The Cyclically Adjusted Risk Premium (CARP), first described here by Georg Vrba, is a financial indicator designed to provide investors with a nuanced perspective on market valuations by integrating the renowned Shiller CAPE (Cyclically Adjusted Price-to-Earnings) ratio with the crucial element of bond yields. CARP encapsulates a comprehensive view of the market's attractiveness by assessing the relative appeal of stocks compared to bonds.

Formula: 100 / CAPE - 10Y Treasury yield

Since 1992, the CARP has ranged between -2.24 and 3.98 with a mean of -0.52 and a median of -0.57. Higher absolute CARP values are indicative of cheaper equities. However, for ease of comparison, we've scaled CARP values from 0 to 100 with higher scaled values indicating lower absolute CARP (more expensive stocks).

The Shiller CAPE has long been a staple in market analysis, providing a cyclically adjusted measure of stock valuations by considering earnings over a 10-year period. By incorporating this metric into CARP, investors gain a more nuanced understanding of the historical earnings yield of the market, offering a perspective beyond conventional price-to-earnings ratios.
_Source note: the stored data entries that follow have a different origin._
-- ==== Sys2Proof/Laws/EngineSets.lean ====
section
/-! SUPPORT. Which elements the sets of the SPECK engine hold: each split hands every element on, a set of level `i` is no
larger than `A_i`, and so every set below the root depth is a pixel (43_coefficient_memory_and_sets.md R216 to R222). -/

namespace Sys2Proof.Machine

/-- The set holds the element with this number. -/
def CoefSet.HasElem (ext : Tri) (o : CoefSet) (idx : Nat) : Prop := ∃ t, o.holds t = true ∧ elemIdx ext t = idx

/-- TypeI at depth `k` holds the element with this number. -/
def TypeIHas (ext : Tri) (k idx : Nat) : Prop :=
  ∃ t : Tri, (t.x < ext.x ∧ t.y < ext.y ∧ t.z < ext.z) ∧ inTypeI ext k t = true ∧ elemIdx ext t = idx

/-- A set the engine makes: non-empty, inside the array, and no larger than the addressed box of its level. -/
structure CoefSet.Fits (ext : Tri) (o : CoefSet) : Prop where
  some : o.nonEmpty = true
  inX : o.origin.x + o.extent.x ≤ ext.x
  inY : o.origin.y + o.extent.y ≤ ext.y
  inZ : o.origin.z + o.extent.z ≤ ext.z
  leX : o.extent.x ≤ (halving ext o.level).x
  leY : o.extent.y ≤ (halving ext o.level).y
  leZ : o.extent.z ≤ (halving ext o.level).z

variable {ext : Tri}

theorem CoefSet.HasElem.lt {o : CoefSet} (hf : o.Fits ext) {idx : Nat} (h : o.HasElem ext idx) :
    idx < ext.x * ext.y * ext.z := by
  obtain ⟨t, ht, rfl⟩ := h
  rw [CoefSet.holds_iff] at ht
  have h1 := hf.inX; have h2 := hf.inY; have h3 := hf.inZ
  exact elemIdx_lt (by omega) (by omega) (by omega)

/-- A pixel holds exactly the element at its origin. -/
theorem CoefSet.hasElem_pixel {o : CoefSet} (hp : o.isPixel = true) (idx : Nat) :
    o.HasElem ext idx ↔ idx = elemIdx ext o.origin := by
  obtain ⟨h1, h2, h3⟩ := (CoefSet.isPixel_iff o).1 hp
  constructor
  · rintro ⟨t, ht, rfl⟩
    rw [CoefSet.holds_iff, h1, h2, h3] at ht
    have : t = o.origin := by rw [Tri.ext_iff']; omega
    rw [this]
  · rintro rfl
    exact ⟨o.origin, by rw [CoefSet.holds_iff, h1, h2, h3]; omega, rfl⟩

/-- A set at or below the root depth is a pixel. -/
theorem CoefSet.level_lt_of_not_pixel {o : CoefSet} (hf : o.Fits ext) (hp : o.isPixel = false) :
    o.level < rootDepth ext := by
  by_contra hc
  have one : ∀ n, clog2 n ≤ rootDepth ext → ceilDiv n (2 ^ o.level) ≤ 1 := by
    intro n hn
    rw [ceilDiv_le_iff (Nat.two_pow_pos _), Nat.one_mul]
    exact (clog2_le_iff n o.level).1 (by omega)
  have h1 := hf.leX; have h2 := hf.leY; have h3 := hf.leZ
  rw [halving_x] at h1; rw [halving_y] at h2; rw [halving_z] at h3
  have h4 := one ext.x (by unfold rootDepth; omega)
  have h5 := one ext.y (by unfold rootDepth; omega)
  have h6 := one ext.z (by unfold rootDepth; omega)
  have hne := (CoefSet.nonEmpty_iff o).1 hf.some
  have : o.isPixel = true := by rw [CoefSet.isPixel_iff]; omega
  rw [this] at hp; cases hp

/-- A candidate that holds a point holds an element, so it is kept. -/
theorem CoefSet.nonEmpty_of_holds {o : CoefSet} {t : Tri} (h : o.holds t = true) : o.nonEmpty = true := by
  rw [CoefSet.holds_iff] at h
  rw [CoefSet.nonEmpty_iff]
  omega

/-- The number whose bits 0, 1, 2 are these. -/
theorem exists_bits (x y z : Bool) :
    ∃ b < 8, b.testBit 0 = x ∧ b.testBit 1 = y ∧ b.testBit 2 = z ∧ (b = 0 → x = false ∧ y = false ∧ z = false) := by
  cases x <;> cases y <;> cases z
  · exact ⟨0, by decide, rfl, rfl, rfl, fun _ => ⟨rfl, rfl, rfl⟩⟩
  · exact ⟨4, by decide, rfl, rfl, rfl, fun h => by cases h⟩
  · exact ⟨2, by decide, rfl, rfl, rfl, fun h => by cases h⟩
  · exact ⟨6, by decide, rfl, rfl, rfl, fun h => by cases h⟩
  · exact ⟨1, by decide, rfl, rfl, rfl, fun h => by cases h⟩
  · exact ⟨5, by decide, rfl, rfl, rfl, fun h => by cases h⟩
  · exact ⟨3, by decide, rfl, rfl, rfl, fun h => by cases h⟩
  · exact ⟨7, by decide, rfl, rfl, rfl, fun h => by cases h⟩

theorem map_halfUp_le (t : Tri) : (t.map halfUp).x ≤ t.x ∧ (t.map halfUp).y ≤ t.y ∧ (t.map halfUp).z ≤ t.z :=
  ⟨halfUp_le _, halfUp_le _, halfUp_le _⟩

/-- The offspring of a set hold what the set holds (R217). -/
theorem hasElem_splitS (o : CoefSet) (idx : Nat) :
    (∃ q ∈ splitS o, q.HasElem ext idx) ↔ o.HasElem ext idx := by
  obtain ⟨hx, hy, hz⟩ := map_halfUp_le o.extent
  constructor
  · rintro ⟨q, hq, t, ht, rfl⟩
    obtain ⟨-, b, -, rfl⟩ := (mem_splitS o q).1 hq
    rw [candidate_holds_iff _ _ _ _ _ hx hy hz] at ht
    exact ⟨t, by rw [CoefSet.holds_iff]; exact ⟨ht.1.1, ht.2.1.1, ht.2.2.1⟩, rfl⟩
  · rintro ⟨t, ht, rfl⟩
    rw [CoefSet.holds_iff] at ht
    obtain ⟨b, hb, h0, h1, h2, -⟩ := exists_bits (decide (o.origin.x + (o.extent.map halfUp).x ≤ t.x))
      (decide (o.origin.y + (o.extent.map halfUp).y ≤ t.y)) (decide (o.origin.z + (o.extent.map halfUp).z ≤ t.z))
    have hc : (candidate o.origin (o.extent.map halfUp) o.extent (o.level + 1) b).holds t = true := by
      rw [candidate_holds_iff _ _ _ _ _ hx hy hz]
      exact ⟨⟨ht.1, h0⟩, ⟨ht.2.1, h1⟩, ht.2.2, h2⟩
    exact ⟨_, (mem_splitS o _).2 ⟨CoefSet.nonEmpty_of_holds hc, b, hb, rfl⟩, t, hc, rfl⟩

/-- TypeI one step shallower, and its offspring, hold what TypeI held (R221). -/
theorem typeIHas_succ (k idx : Nat) :
    TypeIHas ext (k + 1) idx ↔ TypeIHas ext k idx ∨ ∃ q ∈ splitI ext (k + 1), q.HasElem ext idx := by
  obtain ⟨hx, hy, hz⟩ := map_halfUp_le (halving ext k)
  have le : ∀ n, (halving ext n).x ≤ ext.x ∧ (halving ext n).y ≤ ext.y ∧ (halving ext n).z ≤ ext.z := by
    intro n
    induction n with
    | zero => exact ⟨Nat.le_refl _, Nat.le_refl _, Nat.le_refl _⟩
    | succ n ih =>
      have h := map_halfUp_le (halving ext n)
      exact ⟨Nat.le_trans h.1 ih.1, Nat.le_trans h.2.1 ih.2.1, Nat.le_trans h.2.2 ih.2.2⟩
  have hlek := le k
  constructor
  · rintro ⟨t, ht, hi, rfl⟩
    by_cases hk : inTypeI ext k t = true
    · exact .inl ⟨t, ht, hk, rfl⟩
    · right
      rw [inTypeI_iff] at hi hk
      obtain ⟨b, hb, h0, h1, h2, hne⟩ := exists_bits (decide (0 + ((halving ext k).map halfUp).x ≤ t.x))
        (decide (0 + ((halving ext k).map halfUp).y ≤ t.y)) (decide (0 + ((halving ext k).map halfUp).z ≤ t.z))
      have hb1 : 1 ≤ b := by
        rcases Nat.eq_zero_or_pos b with rfl | h
        · obtain ⟨e1, e2, e3⟩ := hne rfl
          rw [decide_eq_false_iff_not] at e1 e2 e3
          change (((halving ext k).map halfUp).x ≤ t.x ∨ ((halving ext k).map halfUp).y ≤ t.y ∨
            ((halving ext k).map halfUp).z ≤ t.z) at hi
          omega
        · exact h
      have hc : (candidate ⟨0, 0, 0⟩ ((halving ext k).map halfUp) (halving ext k) (k + 1) b).holds t = true := by
        rw [candidate_holds_iff _ _ _ _ _ hx hy hz]
        refine ⟨⟨⟨Nat.zero_le _, ?_⟩, h0⟩, ⟨⟨Nat.zero_le _, ?_⟩, h1⟩, ⟨Nat.zero_le _, ?_⟩, h2⟩
        · show t.x < 0 + (halving ext k).x; omega
        · show t.y < 0 + (halving ext k).y; omega
        · show t.z < 0 + (halving ext k).z; omega
      exact ⟨_, (mem_splitI ext (k + 1) _).2 ⟨CoefSet.nonEmpty_of_holds hc, b, hb1, hb, rfl⟩, t, hc, rfl⟩
  · rintro (⟨t, ht, hi, rfl⟩ | ⟨q, hq, t, ht, rfl⟩)
    · refine ⟨t, ht, ?_, rfl⟩
      rw [inTypeI_iff] at hi ⊢
      change ((halving ext k).map halfUp).x ≤ t.x ∨ ((halving ext k).map halfUp).y ≤ t.y ∨
        ((halving ext k).map halfUp).z ≤ t.z
      omega
    · obtain ⟨-, b, hb1, hb8, rfl⟩ := (mem_splitI ext (k + 1) q).1 hq
      change (candidate ⟨0, 0, 0⟩ ((halving ext k).map halfUp) (halving ext k) (k + 1) b).holds t = true at ht
      rw [candidate_holds_iff _ _ _ _ _ hx hy hz] at ht
      obtain ⟨⟨⟨-, h1⟩, h0⟩, ⟨⟨-, h2⟩, h0'⟩, ⟨-, h3⟩, h0''⟩ := ht
      change t.x < 0 + (halving ext k).x at h1
      change t.y < 0 + (halving ext k).y at h2
      change t.z < 0 + (halving ext k).z at h3
      change b.testBit 0 = decide (0 + ((halving ext k).map halfUp).x ≤ t.x) at h0
      change b.testBit 1 = decide (0 + ((halving ext k).map halfUp).y ≤ t.y) at h0'
      change b.testBit 2 = decide (0 + ((halving ext k).map halfUp).z ≤ t.z) at h0''
      refine ⟨t, ⟨by omega, by omega, by omega⟩, ?_, rfl⟩
      rw [inTypeI_iff]
      change ((halving ext k).map halfUp).x ≤ t.x ∨ ((halving ext k).map halfUp).y ≤ t.y ∨
        ((halving ext k).map halfUp).z ≤ t.z
      by_contra hc
      have f0 : b.testBit 0 = false := by rw [h0, decide_eq_false_iff_not]; omega
      have f1 : b.testBit 1 = false := by rw [h0', decide_eq_false_iff_not]; omega
      have f2 : b.testBit 2 = false := by rw [h0'', decide_eq_false_iff_not]; omega
      have : b = 1 ∨ b = 2 ∨ b = 3 ∨ b = 4 ∨ b = 5 ∨ b = 6 ∨ b = 7 := by omega
      rcases this with rfl | rfl | rfl | rfl | rfl | rfl | rfl <;> simp [Nat.testBit] at f0 f1 f2

theorem part_fits (bit : Bool) (o e n h : Nat) (hn : o + e ≤ n) (hh : halfUp e ≤ h) :
    (partOf bit o (halfUp e) e).1 + (partOf bit o (halfUp e) e).2 ≤ n ∧ (partOf bit o (halfUp e) e).2 ≤ h := by
  have h1 := halfUp_le e
  have h2 := sub_halfUp_le e
  cases bit <;> simp [partOf] <;> omega

theorem halfUp_mono {a b : Nat} (h : a ≤ b) : halfUp a ≤ halfUp b := by unfold halfUp ceilDiv; omega

/-- The offspring of a set that fits do. -/
theorem fits_splitS {o q : CoefSet} (hf : o.Fits ext) (hq : q ∈ splitS o) : q.Fits ext := by
  obtain ⟨hne, b, -, rfl⟩ := (mem_splitS o q).1 hq
  have hx := part_fits (b.testBit 0) o.origin.x o.extent.x ext.x (halving ext (o.level + 1)).x hf.inX (halfUp_mono hf.leX)
  have hy := part_fits (b.testBit 1) o.origin.y o.extent.y ext.y (halving ext (o.level + 1)).y hf.inY (halfUp_mono hf.leY)
  have hz := part_fits (b.testBit 2) o.origin.z o.extent.z ext.z (halving ext (o.level + 1)).z hf.inZ (halfUp_mono hf.leZ)
  exact ⟨hne, hx.1, hy.1, hz.1, hx.2, hy.2, hz.2⟩

/-- The offspring of TypeI fit. -/
theorem fits_splitI {q : CoefSet} (k : Nat) (hq : q ∈ splitI ext (k + 1)) : q.Fits ext := by
  obtain ⟨hne, b, -, -, rfl⟩ := (mem_splitI ext (k + 1) q).1 hq
  have le : ∀ n, (halving ext n).x ≤ ext.x ∧ (halving ext n).y ≤ ext.y ∧ (halving ext n).z ≤ ext.z := by
    intro n
    induction n with
    | zero => exact ⟨Nat.le_refl _, Nat.le_refl _, Nat.le_refl _⟩
    | succ n ih =>
      have h := map_halfUp_le (halving ext n)
      exact ⟨Nat.le_trans h.1 ih.1, Nat.le_trans h.2.1 ih.2.1, Nat.le_trans h.2.2 ih.2.2⟩
  obtain ⟨l1, l2, l3⟩ := le k
  have hx := part_fits (b.testBit 0) 0 (halving ext k).x ext.x (halving ext (k + 1)).x (by omega) (Nat.le_refl _)
  have hy := part_fits (b.testBit 1) 0 (halving ext k).y ext.y (halving ext (k + 1)).y (by omega) (Nat.le_refl _)
  have hz := part_fits (b.testBit 2) 0 (halving ext k).z ext.z (halving ext (k + 1)).z (by omega) (Nat.le_refl _)
  exact ⟨hne, hx.1, hy.1, hz.1, hx.2, hy.2, hz.2⟩

/-- TypeI at the root depth and the element 0 make the whole array (R220). -/
theorem typeIHas_root {idx : Nat} (h : idx < ext.x * ext.y * ext.z) :
    idx = 0 ∨ TypeIHas ext (rootDepth ext) idx := by
  obtain ⟨t, ht, rfl⟩ := exists_elemIdx h
  by_cases hi : inTypeI ext (rootDepth ext) t = true
  · exact .inr ⟨t, ht, hi, rfl⟩
  · left
    rw [inTypeI_iff, halving_x, halving_y, halving_z] at hi
    have one : ∀ n, clog2 n ≤ rootDepth ext → ceilDiv n (2 ^ rootDepth ext) ≤ 1 := by
      intro n hn
      rw [ceilDiv_le_iff (Nat.two_pow_pos _), Nat.one_mul]
      exact (clog2_le_iff n _).1 hn
    have h4 := one ext.x (by unfold rootDepth; omega)
    have h5 := one ext.y (by unfold rootDepth; omega)
    have h6 := one ext.z (by unfold rootDepth; omega)
    have : t.x = 0 ∧ t.y = 0 ∧ t.z = 0 := by omega
    unfold elemIdx
    rw [this.1, this.2.1, this.2.2]
    simp

/-- TypeI at depth 0 is empty (R220). -/
theorem not_typeIHas_zero (idx : Nat) : ¬ TypeIHas ext 0 idx := by
  rintro ⟨t, ht, hi, -⟩
  rw [inTypeI_iff] at hi
  change ext.x ≤ t.x ∨ ext.y ≤ t.y ∨ ext.z ≤ t.z at hi
  omega

end Sys2Proof.Machine
end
What sets CARP apart is its incorporation of the 10-year Treasury yield, a key benchmark for risk-free returns in the market. By subtracting the prevailing Treasury yield from the Shiller earnings yield, CARP quantifies the risk premium associated with holding stocks over bonds. This dynamic element ensures that CARP reflects the prevailing interest rate environment, providing a real-time assessment of the trade-off between risk and reward.